TASK BRIEF: Give the lines of the material verbatim, from the first line to the line with "acc.2.drop x.pages)) (s, frames.drop", including both.

[Start of Attachment]

/-- Install an image (R58 step 6, R63) and answer the load; the answer's UNITS and ROUTE are given. Returns the pages
that were missing, 0 where it was installed. The page after the image is mapped without permissions where no entry of the
die maps it. A data section is mapped writable where its FLAGS say so (R54, log entry 106). -/
def install (s : State) (p : Nat) (file : List Byte) (base : Word) (g : Image) (units route : Nat) : State × Nat :=
  let q := s.partition p
  let datas := (sectionsOf file).filter (·.ty == 4)
  let need := g.pages + (datas.map Section.pages).sum
  let image := match g.native with | some x => x.index | none => 0xFFFF
  if drawable q < need then (s.answerWith (statusRecord units 0 6 image (need - drawable q)), need - drawable q)
  else
    let frames := q.framesLeft.take need
    let va := base + BitVec.ofNat 64 g.place
    let digests := match g.native with | some x => (pageDigests file x).2 | none => []
    let o : Object := {
      handle := BitVec.ofNat 64 q.nextObject, asid := q.asids.headD 0, base := va, words := g.words.length,
      entries := exportsOf g.words, frames, admitted := g.words, native := g.native.isSome,
      image := (match g.native with | some x => x.bytes file | none => []), digests }
    let s := s.setPartition p { q with framesLeft := q.framesLeft.drop need, nextObject := q.nextObject + 1,
                                       objects := q.objects.set o.handle o }
    let s := if g.native.isSome then s
      else s.mapRange p va.toNat (frames.take g.pages) ((g.words.map (leBytes 8)).flatten) false false true
    let t := datas.foldl (fun (acc : State × List Nat) x =>
      (acc.1.mapRange p (base + BitVec.ofNat 64 x.place).toNat (acc.2.take x.pages) (x.bytes file) true (x.flags == 1) false,
       acc.2.drop x.pages)) (s, frames.drop g.pages)
    let after := (va.toNat + 65536 * g.pages) % 2 ^ 64
    let mapped (d : Nat) : Bool := (t.1.die d).tlb.any (·.covers (q.asids.headD 0) after)
    let free := !(q.slice.any fun k => mapped (k / 26))
    let s := if free then t.1.mapPage p (pageEntry (q.asids.headD 0) (q.keys.headD 0) after 0 false false false) else t.1
    (s.answerWith (statusRecord units route 0 image g.words.length), 0)

/-- Enter an admitted image into the Cairn cache, as the most recently used (R79): the least recently used leave until
it has room (log entry 66). -/
def cairnStore (s : State) (p : Nat) (key : List Byte) (words : List Word) : State :=
  let q := s.partition p
  let fits (l : List (List Byte × List Word)) : Bool := cairnPages { q with cairn := l } ≤ q.framesLeft.length
  let l := (key, words) :: q.cairn
  let n := ((List.range (l.length + 1)).reverse.find? fun n => fits (l.take n)).getD 0
  s.setPartition p { q with cairn := l.take n }

/-- The Cairn key of a translation (R78). -/
def cairnKey (s : State) (p : Nat) (pathfinder code : List Byte) : List Byte :=
  sha384 (leBytes 8 pathfinder.length ++ pathfinder ++ leBytes 8 code.length ++ code ++ wayDigest s.reducedService
    ++ leBytes 32 (s.partition p).features.toNat)

/-- The pathfinder route of a load (R58 step 5, R80). -/
def translateLoad (s : State) (p : Nat) (file : List Byte) (base : Word) (pf pv : Section) : State :=
  let q := s.partition p
  let code := pv.bytes file
  let pathfinder := pf.bytes file
  let key := s.cairnKey p pathfinder code
  match q.cairn.find? (·.1 == key) with
  | some e =>
    let s := s.setPartition p { q with cairn := e :: q.cairn.filter (·.1 ≠ key) }
    (s.install p file base { words := e.2.map (·.toNat), place := pv.place } 0 2).1
  | none =>
    match s.clearings.find? (fun e => e.2.running && e.2.part == p && e.2.key == key) with
    | some (k, c) => { s with clearings := s.clearings.set k { c with waiting := c.waiting ++ [(file, base)] } }
    | none =>
      let k := ((List.range (s.clearings.length + 1)).find? fun k => (s.clearings.find k).isNone).getD 0
      let cap := min q.budgetCap (2 ^ 26)
      let asked := fileNat file 12 4
      { s with clearings := s.clearings.set k {
                 part := p, tsc := q.slice.head?, m := (Vector.replicate 16 0).set 1 (BitVec.ofNat 64 code.length)
                 budget := min (if asked ≠ 0 then asked else cap) cap, pathfinder, code, key, file
                 base := base + BitVec.ofNat 64 pv.place, running := true } }

/-- Key ids of a list that the partition's masked view lacks (R64). -/
def absentKeys (s : State) (p : Nat) (keys : List Nat) : List Nat :=
  keys.filter fun k => (wayFind s.reducedService (s.partition p).features k).isNone

end State

/-- The native image that R65 chooses: it matches, names the most keys, and stands first among those. -/
def chooseNative (s : State) (p : Nat) (o : List Byte) : Option Section :=
  ((sectionsOf o).filter fun x => x.ty == 3 && (s.absentKeys p (x.manifest o)).isEmpty).foldl (fun best x =>
    match best with
    | none => some x
    | some y => if (y.manifest o).length < (x.manifest o).length then some x else some y) none

/-- LOAD_REQUEST (R58). The object's region begins at the 64 KiB page of the base, so that its images begin on page boundaries (R16;
log entry 90). -/
def execLoadRequest (part : Nat) (object : List Byte) (base : Word) (s : State) : Out :=
  let base := base &&& ~~~0xFFFF
  let refuse (code detail : Nat) : Out := .next (s.answerWith (statusRecord 0 0 code 0xFFFF detail))
  if (s.partitions.find part).isNone then .next s
  else match lowest (formatFaults object) with
    | some d => refuse 1 d
    | none =>
      if !signedBy object ((s.partition part).keyStore.get (fileNat object (fileNat object 32 8) 4) .empty) then refuse 2 0
      else match firstBadPage object with
        | some i => refuse 3 i
        | none =>
          match chooseNative s part object with
          | some x => .next (s.install part object base { words := wordsOf (x.bytes object), place := x.place, native := some x } 0 1).1
          | none =>
            match (sectionsOf object).find? (·.ty == 2), (sectionsOf object).find? (·.ty == 1) with
            | some pf, some pv =>
              match s.absentKeys part (pf.manifest object) with
              | k :: _ => refuse 5 k
              | [] => .next (s.translateLoad part object base pf pv)
            | _, _ => refuse 4 0

/-- CAIRN_WAIT_RESOLVE (R80): a load that waits for a translation takes its outcome once it has ended. -/
def execCairnWaitResolve (part load : Nat) (s : State) : Out :=
  match s.clearings.find? (fun e => e.2.part == part && e.2.outcome.isSome && !e.2.waiting.isEmpty) with
  | none => .next s
  | some (k, c) =>
    match c.waiting[load]? with
    | none => .next s
    | some (file, base) =>
      let left := c.waiting.eraseIdx load
      let s := { s with clearings := if left.isEmpty then s.clearings.erase k else s.clearings.set k { c with waiting := left } }
      match c.outcome with
      | some (0, _) =>
        let place := ((sectionsOf file).find? (·.ty == 1)).map (·.place)
        .next (s.install part file base { words := c.out.reverse.map (·.toNat), place := place.getD 0 } 0 2).1
      | some (code, detail) => .next (s.answerWith (statusRecord 0 0 code 0xFFFF detail))
      | none => .next s

/-! ### Revocation and unloading -/

/-- The task is of an object of a partition. -/
def Hart.ofObject (h : Hart) (p : Nat) (obj : Word) : Bool :=
  match h.task with | some t => t.desc.object == obj && t.desc.part == p | none => false

namespace State

/-- Unbind a mailbox (R99): what it holds is gone, once a faulted one has sent its message (R100); its generation stays, so that old
handles are stale. -/
def unbindMailbox (s : State) (p i : Nat) : State :=
  let s := s.sendFault p i
  let m := s.mailbox p i
  let s := s.setMailbox p i { gen := m.gen }
  s.setPartition p { s.partition p with heldOrder := (s.partition p).heldOrder.filter (· ≠ i) }
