-- ==== Sys2Proof/Machine/Reliability.lean ====
section
/-! DEFINITION. Reliability (17 R349 to R360): signature mismatches and quarantine, bank retention, and the mismatch
histograms. -/

namespace Sys2Proof.Machine

open Sys2Proof

/-! ### Row identifiers (R354) -/

/-- The row identifier of a row of an array, by kind, cluster, core and row. The numbers of clusters and cores are those of the model,
which takes each for its physical one (R5; log entry 100). -/
def rowId (kind cluster core row : Nat) : BitVec 32 :=
  BitVec.ofNat 32 (kind * 2 ^ 29 + cluster % 32 * 2 ^ 24 + core % 32 * 2 ^ 19 + row % 2 ^ 19)

/-- The row of an instruction cache, TLB or victim storage (R354), with the numbers of cluster and core among those enabled (log
entry 100). -/
def lookupRow (c row : Nat) : BitVec 32 := rowId 5 (c / 32 % 26) (c % 32) row

/-- The KIND 4 row of a core (R354): the fuses that enable 26 of 28 clusters are not given, and the numbers among the enabled ones
are taken as the physical ones (R5, log entry 100). -/
def coreRow (c : Nat) : BitVec 32 := rowId 4 (c / 32 % 26) (c % 32) 0

/-! ### Block signatures and quarantine (R358 to R360) -/

namespace State

/-- A mismatch counts in every counter of the core and logs EVENT 4 (R357, R359). -/
def logMismatch (s : State) (c : Nat) : State :=
  let d := c / 832
  s.setDie d (((List.range 24).foldl (fun (x : Die) i => x.count c i) (s.die d)).log (coreRow c) 4 0)

/-- Park a task on no fault-queue entry (R349, R359), by a trap of a class: its record is ready at once for a core, which alone may
take it when it is `fixed` there (R326). A task that keeps its slot replays in it. -/
def parkReady (s : State) (id : HartId) (core : Nat) (cls : TrapClass) (fixed : Bool) : State :=
  let h := s.hart id
  let s := s.setHart id { h with fault := some { trap := { cls }, pc := h.pc, insn := h.insn } }
  if s.keepsSlot id then (s.abortAt id).enterViews id
  else
    let s := s.abortAt id
    (s.setHart id {}).pushRecord (s.hart id) core fixed

/-- A live core of the cluster of a core other than itself. -/
def otherCore (s : State) (c : Nat) : Option Nat :=
  ((List.range 32).map (c / 32 * 32 + ·)).find? fun j => j ≠ c && !(s.core j).quarantined

/-- Move the task of a slot off a core that is out of service (R360): it ends when it holds tiles or is a gang member, or
when no core is left; else its region aborts and it is parked for another core. A trap that it owes comes first (R334). -/
def evict (s : State) (id : HartId) : State :=
  if (s.hart id).task.isNone then s
  else if (s.hart id).verdict.isSome then s.takeVerdict id
  else match s.otherCore (hartCore id) with
    | some c => if s.keepsSlot id then s.trapAt id { cls := .signature } else s.parkReady id c .signature true
    | none => s.trapAt id { cls := .signature }

/-- Quarantine a core (R360, R122): its deques move, its other tasks leave, and the repair table keeps it. -/
def quarantine (s : State) (c : Nat) : State :=
  let k := s.core c
  let s := s.setCore c { k with quarantined := true, claims := [], dequeN := [], dequeU := [], spillN := [], spillU := [] }
  let heir := s.liveCore c
  let s := (k.spillN ++ k.dequeN).foldl (fun s w => s.push heir false w) s
  let s := (k.spillU ++ k.dequeU).foldl (fun s w => s.push heir true w) s
  let s := ((List.range 4).map (HartId.slot c ·)).foldl evict s
  let d := c / 832
  let x := ((s.die d).addRepair (coreRow c) 2).1
  s.setDie d (({ x with summary := (x.summary ||| 8) &&& ~~~1 }).log (coreRow c) 5 0)

/-- The signature-mismatch trap at the end of a block (R358, R359). SIGMIS names the logical core (R324). -/
def mismatch (s : State) (id : HartId) (block : Word) : State :=
  let c := hartCore id
  let here := s.logicalCore (s.partOf id) c
  let s := s.logMismatch c
  let mark (n : Nat) (s : State) : State :=
    s.modHart id fun h => { h with task := h.task.map fun t => { t with sigmis := some (block, here, n) } }
  match ((s.hart id).task.getD {}).sigmis with
  | some (b, core, n) =>
    if b ≠ block then (mark 1 s).parkReady id c .signature true
    else if core ≠ here then
      if n = 2 then s.trapAt id { cls := .signature } else (mark 1 s).parkReady id c .signature true
    else
      let s := mark 2 s
      match s.otherCore c with
      | some j => ((if s.keepsSlot id then s.trapAt id { cls := .signature } else s.parkReady id j .signature true)).quarantine c
      | none => (s.trapAt id { cls := .signature }).quarantine c
  | none => (mark 1 s).parkReady id c .signature true

end State

/-! ### Retention (R350) -/

/-- The clock at the last access to a bank; to one of a die cache through any of its lines (log entry 78). -/
def State.lastUse (s : State) (b : Bank) : Nat :=
  (s.lineUse.filter fun e => (s.dieBanks (e.1 * 128) 1).contains b).foldl (fun t e => max t e.2) (s.bankUse.get b 0)

/-- RETENTION_ENTER (R350): a bank that has been idle for 65,536 cycles begins its re-encoding. -/
def execRetentionEnter (b : Bank) (s : State) : Out :=
  match s.banks.find b with
  | none | some .active =>
    .next (if s.clock < s.lastUse b + 65536 then s else { s with banks := s.banks.set b (.entering false) })
  | _ => .next s

/-- RETENTION_ENTRY_DONE (R350): the bank is in retention, or leaves it at once for an access that waits. -/
def execRetentionEntryDone (b : Bank) (s : State) : Out :=
  match s.banks.find b with
  | some (.entering wanted) => .next { s with banks := s.banks.set b (if wanted then .exiting else .retention) }
  | _ => .next s

/-- The first row of a typed buffer among those of its core: W, A, C, S (log entry 19). -/
def bufferRow (space : BitVec 3) : Nat :=
  match space.toNat with
  | 2 => 0
  | 3 => 32768
  | 4 => 49152
  | _ => 57344

/-- The row of a word of a bank, by the word's place in its array; a die cache's rows hold 32 words each (log entry 19). -/
def bankRow (b : Bank) (w : Nat) : BitVec 32 :=
  match b with
  | .typed c sp i => rowId 3 (c / 32 % 26) (c % 32) (bufferRow sp + i * 8192 + w % 8192)
  | .cluster k i => rowId 2 (k % 26) 31 (i * 8192 + w % 8192)
  | .dieCache _ i => rowId 1 31 31 (i * 256 + w % 8192 / 32)

/-- The die of a bank. -/
def bankDie : Bank → Nat
  | .typed c _ _ => c / 832
  | .cluster k _ => k / 26
  | .dieCache d _ => d

/-- A word of a bank is poisoned; a die cache's is a physical word that it caches. -/
def State.markBank (s : State) (b : Bank) (w : Nat) : State :=
  match b with
  | .typed c sp i =>
    let k := s.core c
    s.setCore c (k.setBuffer sp ((k.buffer sp).mark (i * 8192 + w % 8192)))
  | .cluster k i => s.setCluster k { s.cluster k with mem := (s.cluster k).mem.mark (i * 8192 + w % 8192) }
  | .dieCache _ _ => { s with mem := s.mem.mark w }

/-- RETENTION_EXIT_DONE (R350): the bank is active again. What was corrected, by word, bad bits and what the retest finds, is
logged (R355); words with three bad bits are poisoned. -/
def execRetentionExitDone (b : Bank) (corrected : List (Nat × Nat × Bool)) (bad : List Nat) (s : State) : Out :=
  match s.banks.find b with
  | some .exiting =>
    let d := bankDie b
    let s := { s with banks := s.banks.erase b }.touch b
    let s := corrected.foldl (fun s w => s.setDie d ((s.die d).corrected (bankRow b w.1) (min w.2.1 2) w.2.2)) s
    .next (bad.foldl (fun s w => (s.setDie d ((s.die d).log (bankRow b w) 3 0)).markBank b w) s)
  | _ => .next s

/-! ### Errors of the arrays on the chip (R349, R354, R355, R357) -/

/-- An array is used at a compute core, by it or by what stands for its cluster or its die there (log entry 64). -/
def bankAt (c : Nat) : Bank → Bool
  | .typed core _ _ => core == c
  | .cluster k _ => k == c / 32
  | .dieCache d _ => d == c / 832

def TlbLevel.at (c : Nat) : TlbLevel → Bool
  | .core i => i == c
  | .cluster k | .victims k => k == c / 32
  | .die d => d == c / 832

/-- The die of a level of TLB entries, and their row (R354, log entry 19). -/
def TlbLevel.row : TlbLevel → Nat × BitVec 32
  | .core c => (c / 832, lookupRow c 1)
  | .cluster k => (k / 26, rowId 5 (k % 26) 31 1)
  | .victims k => (k / 26, rowId 5 (k % 26) 31 2)
  | .die d => (d, rowId 5 31 31 1)

/-- The error lies in an array that is used at a compute core. -/
def Upset.at (c : Nat) : Upset → Bool
  | .array core _ _ _ _ | .tile core _ _ _ | .scale core _ _ _ | .line core _ _ => core == c
  | .bank b _ => bankAt c b
  | .entry l _ => l.at c
  | _ => false

/-- The die and the row of an error of an array on the chip (R354). -/
def Upset.row : Upset → Option (Nat × BitVec 32)
  | .array core row _ _ _ => some (core / 832, row)
  | .tile core n _ _ | .scale core n _ _ => some (core / 832, rowId 4 (core / 32 % 26) (core % 32) (n + 1))
  | .bank b w => some (bankDie b, bankRow b w)
  | .line core _ _ => some (core / 832, lookupRow core 0)
  | .entry l _ => some l.row
  | _ => none

namespace State

/-- An uncorrectable error of an array on the chip is logged (R356). -/
def logBad (s : State) (at_ : Nat × BitVec 32) : State := s.setDie at_.1 ((s.die at_.1).log at_.2 3 0)

/-- The counter of the histogram record that a corrected error adds to (R357): a lane, or the sub-array of the slice row that holds
the word. -/
def errorCounter (s : State) (core : Nat) : ErrorPlace → Option Nat
  | .vector word bit => some (2 * (word % 8) + bit / 32 % 2)
  | .tile n r k =>
    let t := (s.core core).tiles.toList.getD n {}
    some (16 + (if t.role then k % 64 else r) / 8)
  | .matrix double coff byte =>
    let row := (byte - coff * 64) / (if double then 256 else 128)
    if coff * 64 ≤ byte && byte < coff * 64 + 8192 then some (16 + row / 8) else none
  | .gang member coff byte => if coff * 64 ≤ byte && byte < coff * 64 + 1024 then some (16 + member % 8) else none
  | .other => none

/-- The elements of the 64-bit word of a tile that holds one of them: in the A role consecutive ones of its outer index, in the B role
of its K index (R357; log entry 19). -/
def tileWord (t : Tile) (r k : Nat) : List (Nat × Nat) :=
  let n := max 1 (64 / t.fmt.width)
  (List.range n).map fun i => if t.role then (r / n * n + i, k) else (r, k / n * n + i)

/-- The elements that the scales of a 64-bit word of the side band scale: two blocks of 32 of an outer index (R44, log entry 19). -/
def scaleWord (r block : Nat) : List (Nat × Nat) := (List.range 64).map fun i => (r, block / 2 * 64 + i)

/-- Elements of a tile register of a core are poisoned. -/
def markTile (s : State) (core n : Nat) (l : Tile → List (Nat × Nat)) : State :=
  let x := s.core core
  s.setCore core { x with tiles := Vector.ofFn fun i =>
    if i.val = n then { x.tiles[i] with bad := x.tiles[i].bad ++ l x.tiles[i] } else x.tiles[i] }

/-- Entries of a level of the TLBs that are kept. -/
def filterLevel (s : State) (l : TlbLevel) (keep : TlbEntry → Bool) : State :=
  match l with
  | .core c => s.setCore c { s.core c with tlb := (s.core c).tlb.filter keep }
  | .cluster k => s.setCluster k { s.cluster k with tlb := (s.cluster k).tlb.filter keep }
  | .victims k => s.setCluster k { s.cluster k with victims := (s.cluster k).victims.filter keep }
  | .die d => s.setDie d { s.die d with tlb := (s.die d).tlb.filter keep }

/-- What an error of an array on the chip does: a corrected one is logged and counted, a bad word is poisoned, and a bad line or entry
is dropped where it stands, so that it is fetched or looked up again. -/
def meetArray (s : State) (u : Upset) : State :=
  let s := { s with upsets := s.upsets.erase u }
  let bad := (u.row.map s.logBad).getD s
  match u with
  | .array core row bits lasting place =>
    let d := (s.die (core / 832)).corrected row bits lasting
    s.setDie (core / 832) (match s.errorCounter core place with | some i => d.count core i | none => d)
  | .tile core n r k => bad.markTile core n fun t => tileWord t r k
  | .scale core n r block => bad.markTile core n fun _ => scaleWord r block
  | .bank b w => bad.markBank b w
  | .line core asid line => bad.setCore core { bad.core core with icache := (bad.core core).icache.filter (· ≠ (asid, line)) }
  | .entry l e => bad.filterLevel l (· ≠ e)
  | _ => s

/-- The errors of the arrays that are used at a compute core. -/
def arrayErrors (s : State) (c : Nat) : State :=
  if s.upsets.isEmpty then s else s.upsets.foldl (fun s u => if u.at c then s.meetArray u else s) s

end State

/-! ### Histograms (R357) -/

/-- The counters of a die reach flash. -/
def Die.flush (d : Die) (now : Nat) : Die := { d with flash := d.counters, flushedAt := now }

/-- HISTOGRAM_FLUSH (R357): at most once every 2^30 cycles. -/
def execHistogramFlush (die : Nat) (s : State) : Out :=
  let d := s.die die
  if s.clock < d.flushedAt + 2 ^ 30 then .next s else .next (s.setDie die (d.flush s.clock))

/-- ORDERLY_SHUTDOWN (R357): the counters of every die reach flash. -/
def execOrderlyShutdown (s : State) : Out := .next { s with dies := s.dies.update fun _ d => d.flush s.clock }

end Sys2Proof.Machine
end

[End of Attachment]

RESPONSE TO THIS TASK:
/-- Install an image (R58 step 6, R63) and answer the load; the answer's UNITS and ROUTE are given. Returns the pages
that were missing, 0 where it was installed. The page after the image is mapped without permissions where no entry of the
die maps it. A data section is mapped writable where its FLAGS say so (R54, log entry 106). -/
def install (s : State) (p : Nat) (file : List Byte) (base : Word) (g : Image) (units route : Nat) : State × Nat :=
  let q := s.partition p
  let datas := (sectionsOf file).filter (·.ty == 4)
  let need := g.pages + (datas.map Section.pages).sum
  let image := match g.native with | some x => x.index | none => 0xFFFF
  if drawable q < need then (s.answerWith (statusRecord units 0 6 image (need - drawable q)), need - drawable q)
  else
    let frames := q.framesLeft.take need
    let va := base + BitVec.ofNat 64 g.place
    let digests := match g.native with | some x => (pageDigests file x).2 | none => []
    let o : Object := {
      handle := BitVec.ofNat 64 q.nextObject, asid := q.asids.headD 0, base := va, words := g.words.length,
      entries := exportsOf g.words, frames, admitted := g.words, native := g.native.isSome,
      image := (match g.native with | some x => x.bytes file | none => []), digests }
    let s := s.setPartition p { q with framesLeft := q.framesLeft.drop need, nextObject := q.nextObject + 1,
                                       objects := q.objects.set o.handle o }
    let s := if g.native.isSome then s
      else s.mapRange p va.toNat (frames.take g.pages) ((g.words.map (leBytes 8)).flatten) false false true
    let t := datas.foldl (fun (acc : State × List Nat) x =>
      (acc.1.mapRange p (base + BitVec.ofNat 64 x.place).toNat (acc.2.take x.pages) (x.bytes file) true (x.flags == 1) false,
       acc.2.drop x.pages)) (s, frames.drop g.pages)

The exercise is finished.